Encinitas offers homeless parking lot organizers partial funding, half-year contract

by Barbara Henry

The Encinitas City Council unanimously agreed Wednesday to offer Jewish Family Service a half-year contract and a quarter of its requested funding to continue operating its overnight parking lot for homeless people in Encinitas.

The new offer is a counter proposal to the full year and full funding that JFS had requested, and JFS representatives told council members it was a non-starter.

“We cannot run a program with only six months in a horizon,” Kaley Levitt, JFS’s president of government affairs, told the council after Mayor Bruce Ehlers crafted the new offer during the meeting.

Levitt said the program will run out of its current, one-year, regional grant funding on Dec. 31. JFS has already notified its staff that their jobs are at risk, and is starting to wind down the operation by referring new clients to its other overnight parking lots in San Diego County.
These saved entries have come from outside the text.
@[simp] theorem State.updLink_pending (k : LinkId) (f : Link → Link) : (s.updLink k f).pending = s.pending := rfl
@[simp] theorem State.updLink_free (k : LinkId) (f : Link → Link) : (s.updLink k f).free = s.free := rfl
@[simp] theorem State.updLink_grade (k : LinkId) (f : Link → Link) : (s.updLink k f).grade = s.grade := rfl
@[simp] theorem State.updLink_now (k : LinkId) (f : Link → Link) : (s.updLink k f).now = s.now := rfl
@[simp] theorem State.updLink_porstLow (k : LinkId) (f : Link → Link) : (s.updLink k f).porstLow = s.porstLow := rfl
@[simp] theorem State.updLink_testEn (k : LinkId) (f : Link → Link) : (s.updLink k f).testEn = s.testEn := rfl
@[simp] theorem State.updLink_mem (k : LinkId) (f : Link → Link) : (s.updLink k f).mem = s.mem := rfl
@[simp] theorem State.updLink_objs (k : LinkId) (f : Link → Link) : (s.updLink k f).objs = s.objs := rfl
@[simp] theorem State.updLink_ports (k : LinkId) (f : Link → Link) : (s.updLink k f).ports = s.ports := rfl
@[simp] theorem State.updLink_can (k : LinkId) (f : Link → Link) : (s.updLink k f).can = s.can := rfl
@[simp] theorem State.updLink_crown (k : LinkId) (f : Link → Link) : (s.updLink k f).crown = s.crown := rfl
@[simp] theorem State.updLink_crownTime (k : LinkId) (f : Link → Link) : (s.updLink k f).crownTime = s.crownTime := rfl
@[simp] theorem State.updLink_readiness (k : LinkId) (f : Link → Link) : (s.updLink k f).readiness = s.readiness := rfl
@[simp] theorem State.updLink_readyFailed (k : LinkId) (f : Link → Link) : (s.updLink k f).readyFailed = s.readyFailed := rfl
@[simp] theorem State.updLink_notExpected (k : LinkId) (f : Link → Link) : (s.updLink k f).notExpected = s.notExpected := rfl
@[simp] theorem State.updLink_alertCause (k : LinkId) (f : Link → Link) : (s.updLink k f).alertCause = s.alertCause := rfl
@[simp] theorem State.updLink_boot (k : LinkId) (f : Link → Link) : (s.updLink k f).boot = s.boot := rfl
@[simp] theorem State.updLink_nv (k : LinkId) (f : Link → Link) : (s.updLink k f).nv = s.nv := rfl
@[simp] theorem State.updLink_log (k : LinkId) (f : Link → Link) : (s.updLink k f).log = s.log := rfl
@[simp] theorem State.updLink_sec (k : LinkId) (f : Link → Link) : (s.updLink k f).sec = s.sec := rfl
@[simp] theorem State.updLink_power (k : LinkId) (f : Link → Link) : (s.updLink k f).power = s.power := rfl
@[simp] theorem State.updLink_seams (k : LinkId) (f : Link → Link) : (s.updLink k f).seams = s.seams := rfl
@[simp] theorem State.updLink_groups (k : LinkId) (f : Link → Link) : (s.updLink k f).groups = s.groups := rfl
@[simp] theorem State.updLink_slices (k : LinkId) (f : Link → Link) : (s.updLink k f).slices = s.slices := rfl
@[simp] theorem State.updLink_trunk (k : LinkId) (f : Link → Link) : (s.updLink k f).trunk = s.trunk := rfl
@[simp] theorem State.updLink_trunkStamp (k : LinkId) (f : Link → Link) : (s.updLink k f).trunkStamp = s.trunkStamp := rfl
@[simp] theorem State.updLink_waits (k : LinkId) (f : Link → Link) : (s.updLink k f).waits = s.waits := rfl
@[simp] theorem State.updLink_boughs (k : LinkId) (f : Link → Link) : (s.updLink k f).boughs = s.boughs := rfl
@[simp] theorem State.updLink_hub (k : LinkId) (f : Link → Link) : (s.updLink k f).hub = s.hub := rfl
@[simp] theorem State.updLink_cameras (k : LinkId) (f : Link → Link) : (s.updLink k f).cameras = s.cameras := rfl
@[simp] theorem State.updLink_pipes (k : LinkId) (f : Link → Link) : (s.updLink k f).pipes = s.pipes := rfl
@[simp] theorem State.updLink_i2c (k : LinkId) (f : Link → Link) : (s.updLink k f).i2c = s.i2c := rfl
@[simp] theorem State.updLink_fsync (k : LinkId) (f : Link → Link) : (s.updLink k f).fsync = s.fsync := rfl
@[simp] theorem State.updLink_encoders (k : LinkId) (f : Link → Link) : (s.updLink k f).encoders = s.encoders := rfl
@[simp] theorem State.updLink_decoder (k : LinkId) (f : Link → Link) : (s.updLink k f).decoder = s.decoder := rfl
@[simp] theorem State.updLink_sample (k : LinkId) (f : Link → Link) : (s.updLink k f).sample = s.sample := rfl
@[simp] theorem State.updLink_linkUnits (k : LinkId) (f : Link → Link) : (s.updLink k f).linkUnits = upd s.linkUnits k f := rfl
@[simp] theorem State.updLink_grove (k : LinkId) (f : Link → Link) : (s.updLink k f).grove = s.grove := rfl
@[simp] theorem State.updLink_pcie (k : LinkId) (f : Link → Link) : (s.updLink k f).pcie = s.pcie := rfl

@[simp] theorem State.updPower_pending (f : Power → Power) : (s.updPower f).pending = s.pending := rfl
@[simp] theorem State.updPower_free (f : Power → Power) : (s.updPower f).free = s.free := rfl
@[simp] theorem State.updPower_grade (f : Power → Power) : (s.updPower f).grade = s.grade := rfl
@[simp] theorem State.updPower_now (f : Power → Power) : (s.updPower f).now = s.now := rfl
@[simp] theorem State.updPower_porstLow (f : Power → Power) : (s.updPower f).porstLow = s.porstLow := rfl
@[simp] theorem State.updPower_testEn (f : Power → Power) : (s.updPower f).testEn = s.testEn := rfl
@[simp] theorem State.updPower_mem (f : Power → Power) : (s.updPower f).mem = s.mem := rfl
@[simp] theorem State.updPower_objs (f : Power → Power) : (s.updPower f).objs = s.objs := rfl
@[simp] theorem State.updPower_ports (f : Power → Power) : (s.updPower f).ports = s.ports := rfl
@[simp] theorem State.updPower_can (f : Power → Power) : (s.updPower f).can = s.can := rfl
@[simp] theorem State.updPower_crown (f : Power → Power) : (s.updPower f).crown = s.crown := rfl
@[simp] theorem State.updPower_crownTime (f : Power → Power) : (s.updPower f).crownTime = s.crownTime := rfl
@[simp] theorem State.updPower_readiness (f : Power → Power) : (s.updPower f).readiness = s.readiness := rfl
@[simp] theorem State.updPower_readyFailed (f : Power → Power) : (s.updPower f).readyFailed = s.readyFailed := rfl
@[simp] theorem State.updPower_notExpected (f : Power → Power) : (s.updPower f).notExpected = s.notExpected := rfl
@[simp] theorem State.updPower_alertCause (f : Power → Power) : (s.updPower f).alertCause = s.alertCause := rfl
@[simp] theorem State.updPower_boot (f : Power → Power) : (s.updPower f).boot = s.boot := rfl
@[simp] theorem State.updPower_nv (f : Power → Power) : (s.updPower f).nv = s.nv := rfl
@[simp] theorem State.updPower_log (f : Power → Power) : (s.updPower f).log = s.log := rfl
@[simp] theorem State.updPower_sec (f : Power → Power) : (s.updPower f).sec = s.sec := rfl
@[simp] theorem State.updPower_power (f : Power → Power) : (s.updPower f).power = f s.power := rfl
@[simp] theorem State.updPower_seams (f : Power → Power) : (s.updPower f).seams = s.seams := rfl
@[simp] theorem State.updPower_groups (f : Power → Power) : (s.updPower f).groups = s.groups := rfl
@[simp] theorem State.updPower_slices (f : Power → Power) : (s.updPower f).slices = s.slices := rfl
@[simp] theorem State.updPower_trunk (f : Power → Power) : (s.updPower f).trunk = s.trunk := rfl
@[simp] theorem State.updPower_trunkStamp (f : Power → Power) : (s.updPower f).trunkStamp = s.trunkStamp := rfl
@[simp] theorem State.updPower_waits (f : Power → Power) : (s.updPower f).waits = s.waits := rfl
@[simp] theorem State.updPower_boughs (f : Power → Power) : (s.updPower f).boughs = s.boughs := rfl
@[simp] theorem State.updPower_hub (f : Power → Power) : (s.updPower f).hub = s.hub := rfl
@[simp] theorem State.updPower_cameras (f : Power → Power) : (s.updPower f).cameras = s.cameras := rfl
@[simp] theorem State.updPower_pipes (f : Power → Power) : (s.updPower f).pipes = s.pipes := rfl
@[simp] theorem State.updPower_i2c (f : Power → Power) : (s.updPower f).i2c = s.i2c := rfl
@[simp] theorem State.updPower_fsync (f : Power → Power) : (s.updPower f).fsync = s.fsync := rfl
@[simp] theorem State.updPower_encoders (f : Power → Power) : (s.updPower f).encoders = s.encoders := rfl
@[simp] theorem State.updPower_decoder (f : Power → Power) : (s.updPower f).decoder = s.decoder := rfl
@[simp] theorem State.updPower_sample (f : Power → Power) : (s.updPower f).sample = s.sample := rfl
@[simp] theorem State.updPower_linkUnits (f : Power → Power) : (s.updPower f).linkUnits = s.linkUnits := rfl
@[simp] theorem State.updPower_grove (f : Power → Power) : (s.updPower f).grove = s.grove := rfl
@[simp] theorem State.updPower_pcie (f : Power → Power) : (s.updPower f).pcie = s.pcie := rfl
If approved, the new city contract would be the second, six-month contract that Encinitas has given the organization this year and that level of uncertainty has already created staffing issues, Levitt said.

Several council members said JFS’s request for a one-year contract and $610,000 in city funding was a no-go for them.
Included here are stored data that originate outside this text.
-- ==== Sys2Proof/Laws/Ops.lean ====
section
/-! SUPPORT. What the shared operations do, said once: a meaning's answer, a write of a dictionary object that is applied or refused, a
frame's refusal, the requester's counts. -/
namespace Sys2Proof.Machine
open Sys2Proof

/- A meaning's answer. -/

/-- A meaning that leaves the queue alone answers exactly the state it names. -/
theorem done_eq {s t : State} (h : t.pending = s.pending) : done s t = .next t := by
  unfold done; rw [← h]

/-- Every meaning answers a next state whose queue is as it was. -/
theorem done_next (s t : State) : ∃ u, done s t = .next u ∧ u.pending = s.pending := ⟨_, rfl, rfl⟩

/- Refusal codes (R409). -/

theorem codeIf_nil {c : Bool} {n : Nat} : codeIf c n = [] ↔ c = false := by cases c <;> simp [codeIf]

theorem firstCode_nil : firstCode [] = none := rfl

/-- A list of codes names a refusal exactly where it is not empty. -/
theorem firstCode_none (l : List Nat) : firstCode l = none ↔ l = [] := by
  cases l with
  | nil => simp [firstCode]
  | cons c cs =>
    simp only [firstCode]
    split
    · simp
    · split <;> simp

/-- The code that a list of codes names is one of them. -/
theorem firstCode_mem {l : List Nat} {c : Nat} (h : firstCode l = some c) : c ∈ l := by
  induction l with
  | nil => simp [firstCode] at h
  | cons d ds ih =>
    simp only [firstCode] at h
    split at h
    · simp_all
    · split at h
      · simp_all
      · rename_i heq _; have := Option.some.inj h; subst this; exact List.mem_cons_of_mem _ (ih heq)

/- Counts of a requester (R418). -/

/-- An applied write changes its requester's DONE alone. -/
theorem State.countDone_eq (s : State) (r : Requester) :
    s.countDone r = { s with ports := upd s.ports (reqNum r) fun p => { p with done := p.done + 1 } } := rfl

/- Writes of dictionary objects (R409, R410). -/

/-- A write that nothing refuses is applied at once and counted. -/
theorem dictWrite_applied {s t : State} {r : Requester} {o : Ob} {a b k : Nat} {v : Word}
    (hw : Safety.Writes s r o a b k v) (hc : ownCodes r ⟨o, a, b, k⟩ v s = ([], s)) (hf : ownFx r ⟨o, a, b, k⟩ v s = (true, t)) :
    dictWrite r o a b k v s = t.countDone r := by
  obtain ⟨h1, hn, h3⟩ := hw
  simp [dictWrite, h1, hn, State.writeTarget, h3, hc, hf, firstCode]

/-- A write that its object's own rules refuse has no effect but on port_status, ACCESS_REFUSED and what R265 and R481 name. -/
theorem dictWrite_refused {s : State} {r : Requester} {o : Ob} {a b k : Nat} {v : Word} {l : List Nat} {c : Nat}
    (hw : Safety.Writes s r o a b k v) (hr : o.row.acc ≠ .const) (hr' : o.row.acc ≠ .ro)
    (hc : ownCodes r ⟨o, a, b, k⟩ v s = (l, s)) (hl : firstCode l = some c) :
    dictWrite r o a b k v s = (refusedFx ⟨o, a, b, k⟩ v true c s).refuse r (objNum (o.index a b) (o.subindex k)) false c := by
  obtain ⟨h1, hn, h3⟩ := hw
  simp [dictWrite, h1, hn, State.writeTarget, h3, hc, hl, hr, hr', firstCode]

/-- A requester whose port does not serve changes nothing by a write. -/
theorem dictWrite_unserved {s : State} {r : Requester} {o : Ob} {a b k : Nat} {v : Word} (h : s.serves r = false) :
    dictWrite r o a b k v s = s := by simp [dictWrite, h]

end Sys2Proof.Machine
end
They said the organization wants to charge Encinitas full-freight for a program that mostly serves homeless people from other communities and said the city’s money could be better spent on hotel vouchers. They noted that Encinitas has just signed a contract with the San Diego Rescue Mission to provide homeless outreach services, adding that they would rather work with the rescue mission than continue with JFS.

“You are not the group that deserves this,” Councilmember Luke Shaffer said, calling JFS’s requested $610,000 in funding for the coming year “highway robbery.”

Several council members noted that JFS’s funding request is a significant increase from the $540,000 the organization budgeted for the current year when regional grant funding and money provided by JFS covered the parking lot’s operating costs. The mayor said he could support giving the organization $150,000 in city funding — or half the parking lot’s forecasted expenses for the first six months of 2026 —  but no more than that.

In the five years that Encinitas has hosted the program, regional grant money and funding from the JFS organization have covered all of its operating expenses. Encinitas hasn’t contributed any money, but has allowed the organization to use the city’s community center parking lot each night for $1 a year. A new round of grant funding — money JFS has previously been using to help cover parking lot operations — won’t be awarded until midway through 2026 and that is why they’re asking the city for money now, JFS officials said.

Out of the $610,000 budget request for 2026, JFS was proposing to spend $291,562 on salaries for program employees, including case managers and a site supervisor, paperwork submitted to the city indicates. The other major expense would be $173,468 for security guards, who are required to be on site from 6 p.m. to 7 a.m. daily.

Encinitas established its overnight parking lot program with JFS at the start of the COVID pandemic under a City Council majority that has since changed. The program initially was housed on a private lot within the Leichtag Foundation property and then relocated in late 2021 to the city’s Senior & Community Center’s lower parking lot on Oakcrest Park Drive. While there was much community concern about the potential for criminal activity and other issues when the program started, and then when it relocated to its current site near a junior high, those issues have not materialized and no calls have been made to sheriff’s deputies, city officials said Wednesday.

So far, the program has served a total of 306 people, with 78 of them Encinitas residents. Typically, the 25-spot parking lot runs about 65 percent full each month, a city staff report states. Users receive financial education, house-hunting help, family wellness services and other assistance. They’re only allowed in the lot at night and must leave during daylight hours.

Proponents of the program have hailed it as a way to serve the area’s “hidden homeless” — people who have recently lost their housing due to financial issues and might spiral into permanent homelessness if they don’t quickly receive help. Opponents have said the lot’s clients would be better served by being placed in housing of some type elsewhere, rather than being allowed to temporarily sleep in their vehicles at the community center.